A quoi l'attribuez-vous ?
A de nombreux facteurs. Le marché est
de nouveau un peu plus porteur. Ensuite, nous nous sommes recentrés
sur notre coeur de métier, c'est à dire les commandes de
dernière minute. Notre demande est là. Nous avons également
engagé deux vagues de communication plus affinées qui nous
ont permis d'aller un peu plus loin. La dernière s'est déroulée
il y a quinze jours. Nous nous sommes aussi reconcentrés sur le
produit pour étoffer l'offre et proposer des prix plus aggressifs.
Enfin, nous avons complétement changé notre stratégie
offline. Aujourd'hui, nous sommes convaincus qu'il y a une vraie demande
offline, c'est à dire que le client est prêt à consommer
online mais que la peur liée à la sécurité
des paiements existe toujours.
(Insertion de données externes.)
/-! ### State.modEntry -/

@[simp] theorem State.modEntry_resetLow (s : State) (i : EntryNo) (f : Entry → Entry) : (s.modEntry i f).resetLow = s.resetLow := rfl
@[simp] theorem State.modEntry_stamp (s : State) (i : EntryNo) (f : Entry → Entry) : (s.modEntry i f).stamp = s.stamp := rfl
@[simp] theorem State.modEntry_eq (s : State) (i : EntryNo) (f : Entry → Entry) : (s.modEntry i f).eq = s.eq := rfl
@[simp] theorem State.modEntry_pt (s : State) (i : EntryNo) (f : Entry → Entry) : (s.modEntry i f).pt = s.pt := rfl
@[simp] theorem State.modEntry_ag (s : State) (i : EntryNo) (f : Entry → Entry) : (s.modEntry i f).ag = s.ag := rfl
@[simp] theorem State.modEntry_ls (s : State) (i : EntryNo) (f : Entry → Entry) : (s.modEntry i f).ls = s.ls := rfl
@[simp] theorem State.modEntry_ctc_entries (s : State) (i : EntryNo) (f : Entry → Entry) :
    (s.modEntry i f).ctc.entries = vmod s.ctc.entries i f := rfl
@[simp] theorem State.modEntry_ctc_owned (s : State) (i : EntryNo) (f : Entry → Entry) :
    (s.modEntry i f).ctc.owned = s.ctc.owned := rfl
@[simp] theorem State.modEntry_ctc_quota (s : State) (i : EntryNo) (f : Entry → Entry) :
    (s.modEntry i f).ctc.quota = s.ctc.quota := rfl
@[simp] theorem State.modEntry_fs (s : State) (i : EntryNo) (f : Entry → Entry) : (s.modEntry i f).fs = s.fs := rfl
@[simp] theorem State.modEntry_td (s : State) (i : EntryNo) (f : Entry → Entry) : (s.modEntry i f).td = s.td := rfl
@[simp] theorem State.modEntry_er (s : State) (i : EntryNo) (f : Entry → Entry) : (s.modEntry i f).er = s.er := rfl
@[simp] theorem State.modEntry_cc (s : State) (i : EntryNo) (f : Entry → Entry) : (s.modEntry i f).cc = s.cc := rfl
@[simp] theorem State.modEntry_pi (s : State) (i : EntryNo) (f : Entry → Entry) : (s.modEntry i f).pi = s.pi := rfl
@[simp] theorem State.modEntry_pending (s : State) (i : EntryNo) (f : Entry → Entry) : (s.modEntry i f).pending = s.pending := rfl
@[simp] theorem State.modEntry_freeCount (s : State) (i : EntryNo) (f : Entry → Entry) : (s.modEntry i f).freeCount = s.freeCount := rfl

/-! ### State.modTrack -/

@[simp] theorem State.modTrack_resetLow (s : State) (k : TrackNo) (f : Track → Track) : (s.modTrack k f).resetLow = s.resetLow := rfl
@[simp] theorem State.modTrack_stamp (s : State) (k : TrackNo) (f : Track → Track) : (s.modTrack k f).stamp = s.stamp := rfl
@[simp] theorem State.modTrack_eq (s : State) (k : TrackNo) (f : Track → Track) : (s.modTrack k f).eq = s.eq := rfl
@[simp] theorem State.modTrack_pt (s : State) (k : TrackNo) (f : Track → Track) : (s.modTrack k f).pt = s.pt := rfl
@[simp] theorem State.modTrack_ag (s : State) (k : TrackNo) (f : Track → Track) : (s.modTrack k f).ag = s.ag := rfl
@[simp] theorem State.modTrack_ls (s : State) (k : TrackNo) (f : Track → Track) : (s.modTrack k f).ls = s.ls := rfl
@[simp] theorem State.modTrack_ctc (s : State) (k : TrackNo) (f : Track → Track) : (s.modTrack k f).ctc = s.ctc := rfl
@[simp] theorem State.modTrack_fs (s : State) (k : TrackNo) (f : Track → Track) : (s.modTrack k f).fs = s.fs := rfl
@[simp] theorem State.modTrack_td (s : State) (k : TrackNo) (f : Track → Track) :
    (s.modTrack k f).td = vmod s.td k f := rfl
@[simp] theorem State.modTrack_er (s : State) (k : TrackNo) (f : Track → Track) : (s.modTrack k f).er = s.er := rfl
@[simp] theorem State.modTrack_cc (s : State) (k : TrackNo) (f : Track → Track) : (s.modTrack k f).cc = s.cc := rfl
@[simp] theorem State.modTrack_pi (s : State) (k : TrackNo) (f : Track → Track) : (s.modTrack k f).pi = s.pi := rfl
@[simp] theorem State.modTrack_pending (s : State) (k : TrackNo) (f : Track → Track) : (s.modTrack k f).pending = s.pending := rfl
@[simp] theorem State.modTrack_freeCount (s : State) (k : TrackNo) (f : Track → Track) : (s.modTrack k f).freeCount = s.freeCount := rfl
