-- ==== Sys2Proof/Tests/Slice0.lean ====
section
/-! SUPPORT. Tests: the smoke test of WellFormed, steps from the spec's worked sequences, and for every statement with
hypotheses a state and operands that meet them together, clause by clause. -/

namespace Sys2Proof.Tests

set_option Elab.async false

open Sys2Proof.Machine Sys2Proof.Safety

/-! ### Small states -/

/-- The state after a command, s itself where the command has no next state. -/
def after (i : Instr) (s : State) : State :=
  match exec i s with
  | .next t => t
  | .fault _ => s
  | .refused _ => s

/-- Port p in a fresh frame: RECEIVING with no bits yet. -/
def inFrame (p : Port) (s : State) : State :=
  s.modPort p fun q => { q with framing := .receiving, bits := [], sdo := some true }

/-- The response port p holds after a request. -/
def reply (p : Port) (i : Instr) (s : State) : List Byte := (after i (inFrame p s)).pi[p].response

/-- Reset, with port 0 in a fresh frame. -/
def port0 : State := inFrame 0 State.reset

/-- Port p in one framing state with its clock at a level. -/
def framed (p : Port) (f : Framing) (sck : Bool) (s : State) : State :=
  s.modPort p fun q => { q with framing := f, sck := sck, sdo := some true }

/-- The reference in a lock state at tooth k with four intervals of 20,000 pu and no commit pending. -/
def running (l : LockState) (k : Nat) (s : State) : State :=
  { s with
    ls := { s.ls with lock := l, standstill := .running 0 }
    pt := { s.pt with history := [20000, 20000, 20000, 20000], lastEdge := some s.stamp, gap := .running 0 }
    ag := { s.ag with
      valid := true
      tooth := k
      base := 60 * k
      toothStart := s.stamp
      timer := 0
      deadline := some 30000
      freeRunning := l == .freerun } }

/-- Time t pu after the start of the tooth. -/
def later (t : Nat) (s : State) : State :=
  { s with
    stamp := s.stamp + BitVec.ofNat 24 t
    pt := { s.pt with gap := .running t }
    ag := { s.ag with timer := t } }

/-- A TOOTH run to a level that has lasted the 8 pu of width code 2. -/
def toothRun (level : Bool) (s : State) : State :=
  { s with eq := { s.eq with tooth := ⟨level, !level, some (s.stamp - 8)⟩ } }

/-- An INDEX run that has lasted its width. -/
def indexRun (level : Bool) (s : State) : State :=
  { s with eq := { s.eq with index := ⟨level, !level, some (s.stamp - 8)⟩ } }

/-- A run of G0 to a level that has lasted its width. -/
def gateRun (level : Bool) (s : State) : State :=
  { s with eq := { s.eq with gates := s.eq.gates.set 0 ⟨level, !level, some (s.stamp - 8)⟩ } }

/-- Entry i set, with its owner's count and its track's owner in agreement. -/
def withEntry (i : EntryNo) (e : Entry) (s : State) : State :=
  { s.modEntry i fun _ => e with ctc := { (s.modEntry i fun _ => e).ctc with owned := s.ctc.owned.set 0 1 } }

/-- A NOTE of port 0 at 720 au. -/
def note : Entry := ⟨.live, some 0, ⟨.note, 720, none, none, none, 0x35, .always, ⟨false, false, false⟩, 0⟩, false, false, none⟩

/-- A WINDOW of port 0 on track 0 from 735 to 765 au. -/
def window : Entry :=
  ⟨.live, some 0, ⟨.window, 735, some 765, some 0, none, 0x35, .always, ⟨false, false, false⟩, 3⟩, false, false, none⟩

/-- The same entry in one state. -/
def inState (e : Entry) (st : EntryState) : Entry := { e with state := st }

/-- Track k owned by port 0. -/
def withTrack (k : TrackNo) (s : State) : State := s.modTrack k fun t => { t with owner := some 0 }

/-- A ticket of entry 5 due at this moment, at the head of the list. -/
def due (point : Point) (s : State) : State :=
  { s with fs := { s.fs with tickets := [⟨5, point, s.stamp, 300⟩] } }

/-- Port 0 holds the claim with a staged copy. -/
def holding (s : State) : State := { s with cc := { s.cc with holder := some 0, staged := some s.cc.active } }

/-- A pending record. -/
def committing (s : State) : State := { s with cc := { s.cc with pendingRecord := some s.cc.active } }

/-- An INPUT record. -/
def inputRecord : Event := ⟨.input, false, false, true, 0xF0, 0, none, none, none, 7⟩

/-- The fire event of the delivery example (08). -/
def fireRecord : Event := ⟨.fire, false, false, false, 0x35, 12, some 1, some 2210, some 1450, 5300000⟩

/-! ### Well-formedness -/

theorem test_unknown_code_of_a_listed_request_is_ill_formed : WellFormed (.unknownCode 0 0x20) = false := by decide

theorem test_unknown_code_of_no_request_is_well_formed : WellFormed (.unknownCode 0 0x01) = true := by decide

/-! ### The spec's worked sequences -/

theorem test_noise_edge_at_104999 :
    (after (.runExpiry .tooth) (toothRun true { running .locked 17 State.reset with
      stamp := 104999, eq := { State.reset.eq with window := some ⟨100000, 5000⟩, cycleNoise := 1, totalNoise := 18 } })).eq
      = { State.reset.eq with
          tooth := ⟨true, true, none⟩, window := some ⟨100000, 5000⟩, cycleNoise := 2, totalNoise := 19 } := by
  decide +kernel

/-- The last row of the noisy tooth: the interval 20,050 and the window of 5,003 pu. -/
theorem test_noisy_tooth_window_after_120050 :
    (openBlanking (trackEdge { running .locked 17 State.reset with
        stamp := 120050
        pt := { State.reset.pt with
          history := [20000, 20000, 20000, 20000], lastEdge := some 100000, gap := .running 20050 } })).eq.window
      = some ⟨120050, 5003⟩ := by
  decide +kernel
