/-- Settles O26: neither EDGE's checks nor its writes of the block's registers read the counter or `MF`. -/
theorem edgeIgnoresCounterAndMatchFlag : Obligations.EdgeIgnoresCounterAndMatchFlag := by
  intro s t x f h
  obtain ⟨hlive, he⟩ := exec_next_iff.1 h
  cases he with
  | edge c l v hf hc hl hv =>
    exact ⟨_, exec_edge_runs (s := { s with tcnt := x, mf := f }) hf hc hl hv, by simp⟩
  | edgeUnarmed hu =>
    exact ⟨_, exec_edge_unarmed (s := { s with tcnt := x, mf := f }) hlive hu, by simp⟩

/-! The dispatch in an armed block (R140). -/

section
variable {s : State} {rest : List Input}

/-- Where the match source is enabled and a match is pending, the dispatch is one EDGE. -/
theorem step_dispatch_edge {c l v : Nat} (hw : s.cfg.wf = true) (hi : s.inputs = .dispatch :: rest)
    (hf : s.fsm = .armed) (hc : s.cursor = some c) (hl : s.last = some l) (hv : valueAt s.cfg c = some v)
    (hie : s.ie = true) (hsrc : s.srcEn = true) (hmf : s.mf = true) :
    step s = .next (edgeSteps c l v (beginCycle rest s)) := by
  have hen : dispatchEnabled (beginCycle rest s) = true := by simp [dispatchEnabled, hf, hie, hsrc, hmf]
  rw [step_cons hw hi, runInput_dispatch hen]
  exact exec_edge_runs hf hc hl hv

/-- Without a pending match it issues nothing. -/
theorem step_dispatch_idle (hw : s.cfg.wf = true) (hi : s.inputs = .dispatch :: rest) (hmf : s.mf = false) :
    step s = .next (beginCycle rest s) := by
  rw [step_cons hw hi]
  simp [runInput, runDispatch, dispatchEnabled, hmf]

end

/-- Settles O37: the EDGE of the first opportunity acknowledges the merged matches, so the second finds `MF` 0 and
issues nothing. -/
theorem mergedMatchesCauseOneEdge : Obligations.MergedMatchesCauseOneEdge := by
  intro s c l v rest hw hf hc hl hv hie hsrc hmf hnone hi
  have hfirst := step_dispatch_edge hw hi hf hc hl hv hie hsrc hmf
  have hmf1 : (edgeSteps c l v (beginCycle (.dispatch :: rest) s)).mf = false := by simp [hnone]
  have hsecond := step_dispatch_idle (rest := rest) (by simpa using hw) (by simp) hmf1
  exact ⟨_, (run_succ_next 1 hfirst).trans (run_succ_next 0 hsecond), by simp, by simp, hmf1, by simp, by simp, rfl⟩

/-! Only EDGE moves the schedule of an armed block (R100). -/

/-- `CURSOR`, `LAST` or `CMP` changed from `s` to `t`. -/
def ScheduleMoved (s t : State) : Prop := t.cursor ≠ s.cursor ∨ t.last ≠ s.last ∨ t.cmp ≠ s.cmp

/-- The input `x` runs an EDGE or resets the block: a dispatch, a reset cycle, or the presented word `0x82`. -/
def RunsEdgeOrResets (x : Input) : Prop :=
  x = .dispatch ∨ ∃ p, x = .cycle p ∧ (p.rst = true ∨ (p.cmdValid = true ∧ p.command.cmd = 0x82))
En conséquence, nous avons un relais
téléphonique très important avec plus de cinquante
personnes.
A cet égard, quel
est votre objectif ? Déveloper les ventes online ou offline ?
Notre objectif est de maintenir une croissance
online la plus forte possible tout en l'accompagnant d'une présence
téléphonique, en mettant en avant un numéro vert.
Quels seront vos autres outils
de développement en 2002 ?
Nous allons moderniser le site dans sa globalité.
Nous allons continuer nos efforts sur la partie produits pour avoir une
gamme encore plus large en complétant notre offre de dernière
minute. Nous allons pour cela passer des accords avec des tours opérators.
Votre stratégie publicitaire
sera toujours axée sur Lastminute ?
Elle se fera sur nos deux marques et en continuité
avec ce que nous faisons depuis un an, c'est à dire un bloc marque
intégré avec les deux noms, mais en mettant toujours Lastminute
en avant. Quant aux médias utilisés, nous allons continuer
à communiquer on et offline avec la volonté toutefois de
recruter un nombre croissant d'acheteurs offline.
Vous pensez aux enchères
et aux ventes flash ?
Oui, tout à fait. Nous y travaillons
très activement et nous aurons bientôt, d'ici la fin mars,
des nouveautés dans ce sens [NDLR : le partenaire choisi est
Mixad]. Les enchères sur le Web, ce n'est pas nouveau. Mais
nous comptons l'aborder de manière novatrice et complémentaire
à notre offre.
Quels sont vos concurrents
sur le Net ?
Sur la dernière minute, nous n'avons
pas de concurrent. En revanche, nous avons des concurrents sur chacun
de nos segments. Sur la billeterie, c'est la Fnac, sur les cadeaux, c'est
Rueducommerce, sur les packages, c'est promovacances, et puis plus spécifiquement,
c'est Expedia-SNCF.
Quelles sont vos perspectives
au niveau groupe en 2002 ?
Nous projetons de continuer à avoir
une croissance à trois chiffres. En Angleterre et dans les autres
pays, nous sommes très confiants. Nous avons toujours pour objectif
d'être un intervenant majeur en Allemagne. On vient de lancer le
Japon, il y a un mois.
Quels seront vos sites préférés
?
Sporever.fr, car il est très bien
fait, et les fonctions d'Amazon.
Qu'est ce que vous préférez
sur Internet ?
J'aime sa culture internationale, son immédiateté
et sa complexité. On a voulu le réduire à quelque
chose de simple alors que c'est un média complexe sur le plan marketing,
technologique et pour en faire un business profitable.
Et qu'est-ce que vous détestez
?
Je déteste les gens qui se sont fait
le relais de bruits comme quoi Internet n'était pas sécurisé.
Cela me désole. En six ans, nous n'avons jamais eu un problème
en matière de sécurité des paiements. Aujourd'hui,
je suis impliqué dans le groupe "e-Commerce pour tous"
qui fait la promotion, avec l'Acsel, de la sécurité des
paiements sur Internet. Nous prenons un peu de retard par rapport à
nos voisins européens, et c'est dommage.